Along with exploring her father’s desk, Halvorson spent time in New Mexico, where in 2019 she was the Georgia O’Keeffe Museum’s first artist-in-residence. “Points of Interest” (2022) is a heavily graffitied sign with various names peeking through. One of them reads “Santa Clara Pueblo,” where the ceramic artist Rose B. Simpson is an enrolled member and resident. Painting what she sees, Halvorson shows us the ongoing perpetuation of colonialism and the desire to obliterate the other. At the same time, the different tags attain a scriptorial beauty.
In “Buried Barrel,” “Army Heater,” and “Disconnect Box” (all 2022), Halvorson depicts things that are outdated and abandoned. They are relics from earlier technology. We live in a world where obsolescence is part of the process. That process, which is intrinsic to capitalism’s notion of progress, is one reason why she picks these forlorn, forgotten, mute things; she wants to us reflect upon how they affected those who built them. What is the human cost in a society predicated on efficiency and desuetude?
In “Roadside Memorial” (2021), we are looking down at stems of plastic flowers stapled to the base of stripped tree trunks. (Technically speaking, Halvorson’s ability to convey that the flowers are plastic should clue us into her growing mastery of the medium.) A holy candle with the Virgin of Guadalupe printed on the glass holder rises from behind three rocks, which have been arranged to hold a medallion. The medallion reads: “Friends are the flowers in the garden of life.”
“Important Notice” (2023) reveals a side of Halvorson I have never seen before: a dry, macabre humor. Pinned to a crooked bulletin board that has seen better days is a torn, yellowing announcement. Under “Important Notice,” we read:
The management regrets that it has come to their attention that employees dying on the job are failing to fall down. This practice must stop as it becomes impossible to distinguish between death and natural movement itself.

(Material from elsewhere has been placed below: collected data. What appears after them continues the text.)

/-- HEAD_n_WIT_SEQ: latest entry. -/
def HEAD_WIT_SEQ (n : Nat) : Nat := 0x4011010c + 0x10000 * n
def HEAD_WIT_SEQ_seq : Fld := ⟨31, 0⟩

/-- HEAD_n_WIT_LOG_BASE: log buffer start. -/
def HEAD_WIT_LOG_BASE (n : Nat) : Nat := 0x40110110 + 0x10000 * n
def HEAD_WIT_LOG_BASE_base : Fld := ⟨31, 6⟩

/-- HEAD_n_WIT_LOG_SIZE: log buffer size. -/
def HEAD_WIT_LOG_SIZE (n : Nat) : Nat := 0x40110114 + 0x10000 * n
def HEAD_WIT_LOG_SIZE_size : Fld := ⟨19, 0⟩

/-- HEAD_n_WIT_LOG_WR: write offset. -/
def HEAD_WIT_LOG_WR (n : Nat) : Nat := 0x40110118 + 0x10000 * n
def HEAD_WIT_LOG_WR_offset : Fld := ⟨25, 6⟩

/-- HEAD_n_WIT_LOG_RD: consumed offset. -/
def HEAD_WIT_LOG_RD (n : Nat) : Nat := 0x4011011c + 0x10000 * n
def HEAD_WIT_LOG_RD_offset : Fld := ⟨25, 6⟩

/-- HEAD_n_WIT_ROW_y: row table entry y. -/
def HEAD_WIT_ROW (n y : Nat) : Nat := 0x40112000 + 0x10000 * n + 0x4 * y
def HEAD_WIT_ROW_crc : Fld := ⟨31, 0⟩

/-! Registers of `09_block_engine_and_dma.md`. -/

/-- BLK_CTRL: list control. -/
def BLK_CTRL : Nat := 0x400c0000
def BLK_CTRL_go : Fld := ⟨31, 31⟩
def BLK_CTRL_abort : Fld := ⟨30, 30⟩

/-- BLK_LIST: list start. -/
def BLK_LIST : Nat := 0x400c0004
def BLK_LIST_base : Fld := ⟨31, 5⟩

/-- BLK_SURF: surface table. -/
def BLK_SURF : Nat := 0x400c0008
def BLK_SURF_base : Fld := ⟨31, 10⟩

/-- BLK_PACE: dead time. -/
def BLK_PACE : Nat := 0x400c000c
def BLK_PACE_dead : Fld := ⟨7, 0⟩

/-- BLK_STAT: list state. -/
def BLK_STAT : Nat := 0x400c0010
def BLK_STAT_running : Fld := ⟨31, 31⟩
def BLK_STAT_done : Fld := ⟨30, 30⟩
def BLK_STAT_wait_off : Fld := ⟨29, 29⟩
def BLK_STAT_sig : Fld := ⟨23, 16⟩
def BLK_STAT_err : Fld := ⟨15, 12⟩
def BLK_STAT_err_cmd : Fld := ⟨11, 0⟩

/-- BLK_WMARK_k: watermark k. -/
def BLK_WMARK (k : Nat) : Nat := 0x400c0020 + 0x4 * k
def BLK_WMARK_enable : Fld := ⟨31, 31⟩
def BLK_WMARK_head : Fld := ⟨13, 12⟩
def BLK_WMARK_line : Fld := ⟨11, 0⟩

/-- BLK_CNT: counters, saturating. -/
def BLK_CNT : Nat := 0x400c0030
def BLK_CNT_commands : Fld := ⟨31, 16⟩
def BLK_CNT_rejected : Fld := ⟨15, 0⟩

/-- DMA_CH_k_CTRL: channel control. -/
def DMA_CH_CTRL (k : Nat) : Nat := 0x400b0000 + 0x20 * k
def DMA_CH_CTRL_go : Fld := ⟨31, 31⟩
def DMA_CH_CTRL_abort : Fld := ⟨30, 30⟩
def DMA_CH_CTRL_pause : Fld := ⟨29, 29⟩
def DMA_CH_CTRL_trig_sw : Fld := ⟨28, 28⟩
def DMA_CH_CTRL_prio : Fld := ⟨27, 26⟩

/-- DMA_CH_k_DESC: descriptor address. -/
def DMA_CH_DESC (k : Nat) : Nat := 0x400b0004 + 0x20 * k
def DMA_CH_DESC_addr : Fld := ⟨31, 5⟩

/-- DMA_CH_k_STAT: channel state. -/
def DMA_CH_STAT (k : Nat) : Nat := 0x400b0008 + 0x20 * k
def DMA_CH_STAT_state : Fld := ⟨31, 30⟩
def DMA_CH_STAT_overlap : Fld := ⟨29, 29⟩
def DMA_CH_STAT_trig_ovr : Fld := ⟨28, 28⟩
def DMA_CH_STAT_aborted : Fld := ⟨27, 27⟩
def DMA_CH_STAT_trig_pend : Fld := ⟨26, 26⟩
def DMA_CH_STAT_err : Fld := ⟨3, 0⟩

/-- DMA_CH_k_POS: progress. -/
def DMA_CH_POS (k : Nat) : Nat := 0x400b000c + 0x20 * k
def DMA_CH_POS_line : Fld := ⟨31, 16⟩
def DMA_CH_POS_byte : Fld := ⟨15, 0⟩

/-- DMA_INT_STAT: channel events. -/
def DMA_INT_STAT : Nat := 0x400b0400
def DMA_INT_STAT_error : Fld := ⟨31, 16⟩
def DMA_INT_STAT_done : Fld := ⟨15, 0⟩

/-- DMA_INT_MASK: event enables. -/
def DMA_INT_MASK : Nat := 0x400b0404
def DMA_INT_MASK_mask : Fld := ⟨31, 0⟩

/-- DMA_ARB: arbitration. -/
def DMA_ARB : Nat := 0x400b0408
def DMA_ARB_age : Fld := ⟨7, 0⟩

/-! Registers of `10_sound.md`. -/

/-- AUD_BLOCK: block counter. -/
def AUD_BLOCK : Nat := 0x400d0000
def AUD_BLOCK_count : Fld := ⟨31, 0⟩

/-- AUD_CNT: counters, saturating. -/
def AUD_CNT : Nat := 0x400d0004
def AUD_CNT_clip : Fld := ⟨31, 16⟩
def AUD_CNT_late : Fld := ⟨15, 8⟩
def AUD_CNT_fault : Fld := ⟨7, 0⟩

/-- AUD_VEND_j: voices ended. -/
def AUD_VEND (j : Nat) : Nat := 0x400d0010 + 0x4 * j
def AUD_VEND_ended : Fld := ⟨31, 0⟩

/-- AUD_V_v_CTRL: voice control. -/
def AUD_V_CTRL (v : Nat) : Nat := 0x400d1000 + 0x20 * v
def AUD_V_CTRL_key_on : Fld := ⟨31, 31⟩
def AUD_V_CTRL_key_off : Fld := ⟨30, 30⟩
def AUD_V_CTRL_state : Fld := ⟨29, 28⟩
def AUD_V_CTRL_fault : Fld := ⟨27, 27⟩
def AUD_V_CTRL_format : Fld := ⟨26, 24⟩
def AUD_V_CTRL_loop : Fld := ⟨23, 23⟩
def AUD_V_CTRL_bus : Fld := ⟨22, 19⟩

/-- AUD_V_v_START: sample base. -/
def AUD_V_START (v : Nat) : Nat := 0x400d1004 + 0x20 * v
def AUD_V_START_addr : Fld := ⟨31, 0⟩

/-- AUD_V_v_LOOP: loop and last sample. -/
def AUD_V_LOOP (v : Nat) : Nat := 0x400d1008 + 0x20 * v
def AUD_V_LOOP_index : Fld := ⟨23, 0⟩

/-- AUD_V_v_END: loop and last sample. -/
def AUD_V_END (v : Nat) : Nat := 0x400d100c + 0x20 * v
def AUD_V_END_index : Fld := ⟨23, 0⟩

/-- AUD_V_v_STEP: pitch step. -/
def AUD_V_STEP (v : Nat) : Nat := 0x400d1010 + 0x20 * v
def AUD_V_STEP_step : Fld := ⟨19, 0⟩

/-- AUD_V_v_GAIN: voice gains. -/
def AUD_V_GAIN (v : Nat) : Nat := 0x400d1014 + 0x20 * v
def AUD_V_GAIN_gain_l : Fld := ⟨31, 16⟩
def AUD_V_GAIN_gain_r : Fld := ⟨15, 0⟩

/-- AUD_V_v_POS: position. -/
def AUD_V_POS (v : Nat) : Nat := 0x400d1018 + 0x20 * v
def AUD_V_POS_index : Fld := ⟨31, 8⟩
def AUD_V_POS_frac : Fld := ⟨7, 0⟩

/-- AUD_BUS_b_CTRL: bus control. -/
def AUD_BUS_CTRL (b : Nat) : Nat := 0x400d2000 + 0x10 * b
def AUD_BUS_CTRL_autoscale : Fld := ⟨31, 31⟩
def AUD_BUS_CTRL_nref : Fld := ⟨30, 24⟩
def AUD_BUS_CTRL_send_en : Fld := ⟨23, 23⟩
def AUD_BUS_CTRL_send : Fld := ⟨22, 19⟩
def AUD_BUS_CTRL_gain : Fld := ⟨15, 0⟩

/-- AUD_BUS_b_FX: effect program. -/
def AUD_BUS_FX (b : Nat) : Nat := 0x400d2004 + 0x10 * b
def AUD_BUS_FX_fx_en : Fld := ⟨31, 31⟩
def AUD_BUS_FX_fx_over : Fld := ⟨30, 30⟩
def AUD_BUS_FX_length : Fld := ⟨26, 16⟩
def AUD_BUS_FX_start : Fld := ⟨10, 0⟩

/-- AUD_BUS_b_DLY: delay ring base. -/
def AUD_BUS_DLY (b : Nat) : Nat := 0x400d2008 + 0x10 * b
def AUD_BUS_DLY_base : Fld := ⟨31, 8⟩

/-- AUD_BUS_b_DLYLEN: ring length. -/
def AUD_BUS_DLYLEN (b : Nat) : Nat := 0x400d200c + 0x10 * b
def AUD_BUS_DLYLEN_len : Fld := ⟨16, 0⟩

/-- AUD_OUT_o: output source. -/
def AUD_OUT (o : Nat) : Nat := 0x400d2200 + 0x4 * o
def AUD_OUT_enable : Fld := ⟨31, 31⟩
def AUD_OUT_bus : Fld := ⟨7, 4⟩
def AUD_OUT_chan : Fld := ⟨3, 3⟩

/-- AUD_IN_i: input route. -/
def AUD_IN (i : Nat) : Nat := 0x400d2400 + 0x4 * i
def AUD_IN_enable : Fld := ⟨31, 31⟩
def AUD_IN_bus : Fld := ⟨23, 20⟩
def AUD_IN_chan : Fld := ⟨19, 19⟩
def AUD_IN_gain : Fld := ⟨15, 0⟩

/-- AUD_SP_k_CFG: serial port. -/
def AUD_SP_CFG (k : Nat) : Nat := 0x400d3000 + 0x10 * k
def AUD_SP_CFG_enable : Fld := ⟨31, 31⟩
def AUD_SP_CFG_master : Fld := ⟨30, 30⟩
def AUD_SP_CFG_raw : Fld := ⟨29, 29⟩
def AUD_SP_CFG_i2s : Fld := ⟨28, 28⟩
def AUD_SP_CFG_slots : Fld := ⟨27, 24⟩
def AUD_SP_CFG_width : Fld := ⟨23, 22⟩
def AUD_SP_CFG_fs_delay : Fld := ⟨21, 21⟩
def AUD_SP_CFG_fs_pulse : Fld := ⟨20, 20⟩
def AUD_SP_CFG_tx_en : Fld := ⟨19, 19⟩
def AUD_SP_CFG_rx_en : Fld := ⟨18, 18⟩
def AUD_SP_CFG_rate : Fld := ⟨17, 15⟩

/-- AUD_SP_k_TRACK: rate tracking. -/
def AUD_SP_TRACK (k : Nat) : Nat := 0x400d3004 + 0x10 * k
def AUD_SP_TRACK_locked : Fld := ⟨31, 31⟩
def AUD_SP_TRACK_lost : Fld := ⟨30, 30⟩
def AUD_SP_TRACK_err_ppm : Fld := ⟨15, 0⟩

/-- AUD_SP_k_FIFO: raw data. -/
def AUD_SP_FIFO (k : Nat) : Nat := 0x400d3008 + 0x10 * k
def AUD_SP_FIFO_data : Fld := ⟨31, 0⟩

/-- AUD_SP_k_CNT: raw counters, saturating. -/
def AUD_SP_CNT (k : Nat) : Nat := 0x400d300c + 0x10 * k
def AUD_SP_CNT_tx_under : Fld := ⟨31, 16⟩
def AUD_SP_CNT_rx_over : Fld := ⟨15, 0⟩

/-- AUD_PDM: PDM outputs. -/
def AUD_PDM : Nat := 0x400d3100
def AUD_PDM_clk_en : Fld := ⟨31, 31⟩
def AUD_PDM_enable : Fld := ⟨7, 0⟩

/-- AUD_FX_PROG_i: effect instruction i, latched by R194. -/
def AUD_FX_PROG (i : Nat) : Nat := 0x400d8000 + 0x4 * i
def AUD_FX_PROG_instr : Fld := ⟨31, 0⟩

/-! Registers of `13_kindling_threads_slots_and_channels.md`. -/

/-- KIND_CTRL: table selection and stall detector. -/
def KIND_CTRL : Nat := 0x40180000
def KIND_CTRL_stall_en : Fld := ⟨31, 31⟩
def KIND_CTRL_bad_table : Fld := ⟨8, 8⟩
def KIND_CTRL_next : Fld := ⟨1, 1⟩
def KIND_CTRL_cur : Fld := ⟨0, 0⟩

/-- KIND_POOL_LO: FORK pool. -/
def KIND_POOL_LO : Nat := 0x40180010
def KIND_POOL_LO_pool : Fld := ⟨31, 0⟩

/-- KIND_POOL_HI: FORK pool. -/
def KIND_POOL_HI : Nat := 0x40180014
def KIND_POOL_HI_pool : Fld := ⟨31, 0⟩

/-- KIND_FAULTED_LO: faulted threads. -/
def KIND_FAULTED_LO : Nat := 0x40180018
def KIND_FAULTED_LO_faulted : Fld := ⟨31, 0⟩

/-- KIND_FAULTED_HI: faulted threads. -/
def KIND_FAULTED_HI : Nat := 0x4018001c
def KIND_FAULTED_HI_faulted : Fld := ⟨31, 0⟩

/-- KIND_STALL: stall detector. -/
def KIND_STALL : Nat := 0x40180020
def KIND_STALL_fired : Fld := ⟨31, 31⟩
def KIND_STALL_count : Fld := ⟨15, 0⟩

/-- KIND_ABANDON: abandon request. -/
def KIND_ABANDON : Nat := 0x40180030
def KIND_ABANDON_refused : Fld := ⟨31, 31⟩
def KIND_ABANDON_end : Fld := ⟨6, 0⟩

/-- KIND_SLOT_t_k: entries 4k to 4k + 3 of table t. -/
def KIND_SLOT (t k : Nat) : Nat := 0x40180100 + 0x80 * t + 0x4 * k
def KIND_SLOT_entry3 : Fld := ⟨31, 24⟩
def KIND_SLOT_entry2 : Fld := ⟨23, 16⟩
def KIND_SLOT_entry1 : Fld := ⟨15, 8⟩
def KIND_SLOT_entry0 : Fld := ⟨7, 0⟩

/-- KIND_T_t_CTRL: thread control. -/
def KIND_T_CTRL (t : Nat) : Nat := 0x40181000 + 0x20 * t
def KIND_T_CTRL_start : Fld := ⟨31, 31⟩
def KIND_T_CTRL_free : Fld := ⟨30, 30⟩
def KIND_T_CTRL_refused : Fld := ⟨29, 29⟩

/-- KIND_T_t_PC: start values. -/
def KIND_T_PC (t : Nat) : Nat := 0x40181004 + 0x20 * t
def KIND_T_PC_value : Fld := ⟨31, 0⟩

/-- KIND_T_t_SP: start values. -/
def KIND_T_SP (t : Nat) : Nat := 0x40181008 + 0x20 * t
def KIND_T_SP_value : Fld := ⟨31, 0⟩

/-- KIND_SNAP_t: snapshot of KIND_T_t_STAT at the last stall. -/
def KIND_SNAP (t : Nat) : Nat := 0x40180800 + 0x4 * t
def KIND_SNAP_state : Fld := ⟨31, 29⟩
def KIND_SNAP_wait : Fld := ⟨28, 26⟩
def KIND_SNAP_resource : Fld := ⟨23, 8⟩
def KIND_SNAP_on_valid : Fld := ⟨7, 7⟩
def KIND_SNAP_waits_on : Fld := ⟨5, 0⟩

/-- KIND_T_t_STAT: thread state. -/
def KIND_T_STAT (t : Nat) : Nat := 0x4018100c + 0x20 * t
def KIND_T_STAT_state : Fld := ⟨31, 29⟩
def KIND_T_STAT_wait : Fld := ⟨28, 26⟩
def KIND_T_STAT_resource : Fld := ⟨23, 8⟩
def KIND_T_STAT_on_valid : Fld := ⟨7, 7⟩
def KIND_T_STAT_waits_on : Fld := ⟨5, 0⟩

/-- KIND_T_t_FAULT: last fault. -/
def KIND_T_FAULT (t : Nat) : Nat := 0x40181010 + 0x20 * t
def KIND_T_FAULT_cause : Fld := ⟨3, 0⟩

/-- KIND_T_t_FPC: faulting instruction. -/
def KIND_T_FPC (t : Nat) : Nat := 0x40181014 + 0x20 * t
def KIND_T_FPC_addr : Fld := ⟨31, 0⟩

/-- KIND_T_t_ISSUE: issue count. -/
def KIND_T_ISSUE (t : Nat) : Nat := 0x40181018 + 0x20 * t
def KIND_T_ISSUE_count : Fld := ⟨31, 0⟩

/-- KIND_CH_e: channel end state. -/
def KIND_CH (e : Nat) : Nat := 0x40182000 + 0x4 * e
def KIND_CH_alloc : Fld := ⟨31, 31⟩
def KIND_CH_out_open : Fld := ⟨30, 30⟩
def KIND_CH_in_open : Fld := ⟨29, 29⟩
def KIND_CH_route_held : Fld := ⟨28, 28⟩
def KIND_CH_owner : Fld := ⟨27, 22⟩
def KIND_CH_routed : Fld := ⟨17, 17⟩
def KIND_CH_dest : Fld := ⟨16, 8⟩
def KIND_CH_tokens : Fld := ⟨3, 0⟩

/-- KIND_LOCK_l: lock state. -/
def KIND_LOCK (l : Nat) : Nat := 0x40182400 + 0x4 * l
def KIND_LOCK_held : Fld := ⟨31, 31⟩
def KIND_LOCK_holder : Fld := ⟨5, 0⟩

/-- KIND_KEND_k_RX: receive. -/
def KIND_KEND_RX (k : Nat) : Nat := 0x40183000 + 0x10 * k
def KIND_KEND_RX_empty : Fld := ⟨31, 31⟩
def KIND_KEND_RX_token : Fld := ⟨9, 0⟩

/-- KIND_KEND_k_TX: send. -/
def KIND_KEND_TX (k : Nat) : Nat := 0x40183004 + 0x10 * k
def KIND_KEND_TX_token : Fld := ⟨9, 0⟩

/-- KIND_KEND_k_DEST: send destination. -/
def KIND_KEND_DEST (k : Nat) : Nat := 0x40183008 + 0x10 * k
def KIND_KEND_DEST_end : Fld := ⟨6, 0⟩

/-- KIND_KEND_k_STAT: Kiln end state. -/
def KIND_KEND_STAT (k : Nat) : Nat := 0x4018300c + 0x10 * k
def KIND_KEND_STAT_in_open : Fld := ⟨31, 31⟩
def KIND_KEND_STAT_tx_ovf : Fld := ⟨30, 30⟩
def KIND_KEND_STAT_src : Fld := ⟨29, 23⟩
def KIND_KEND_STAT_tx_count : Fld := ⟨13, 7⟩
def KIND_KEND_STAT_rx_count : Fld := ⟨6, 0⟩

/-! Registers of `14_kindling_ports_and_software_interfaces.md`. -/

/-- KPORT_EN_b: ports of bank b enabled for Kindling. -/
def KPORT_EN (b : Nat) : Nat := 0x40190000 + 0x4 * b
def KPORT_EN_en : Fld := ⟨15, 0⟩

Any employee found dead in an upright position will be dropped from the payroll
Everything about the painting is straightforward, while everything in it is off kilter, bizarre, and inexplicable. Who posted this? The bulletin board, which hangs at an angle, seems to have been abandoned in an unused office space. How does the meaning change now that it is no longer being used, having died in an upright position? Circumstances change and the meaning of things shift. Halvorson is attuned to this.

Josephine Halvorson: Unforgotten continues at Sikkema Jenkins & Co. (530 West 22nd Street, Chelsea, Manhattan) through April 18. The exhibition was organized by the gallery.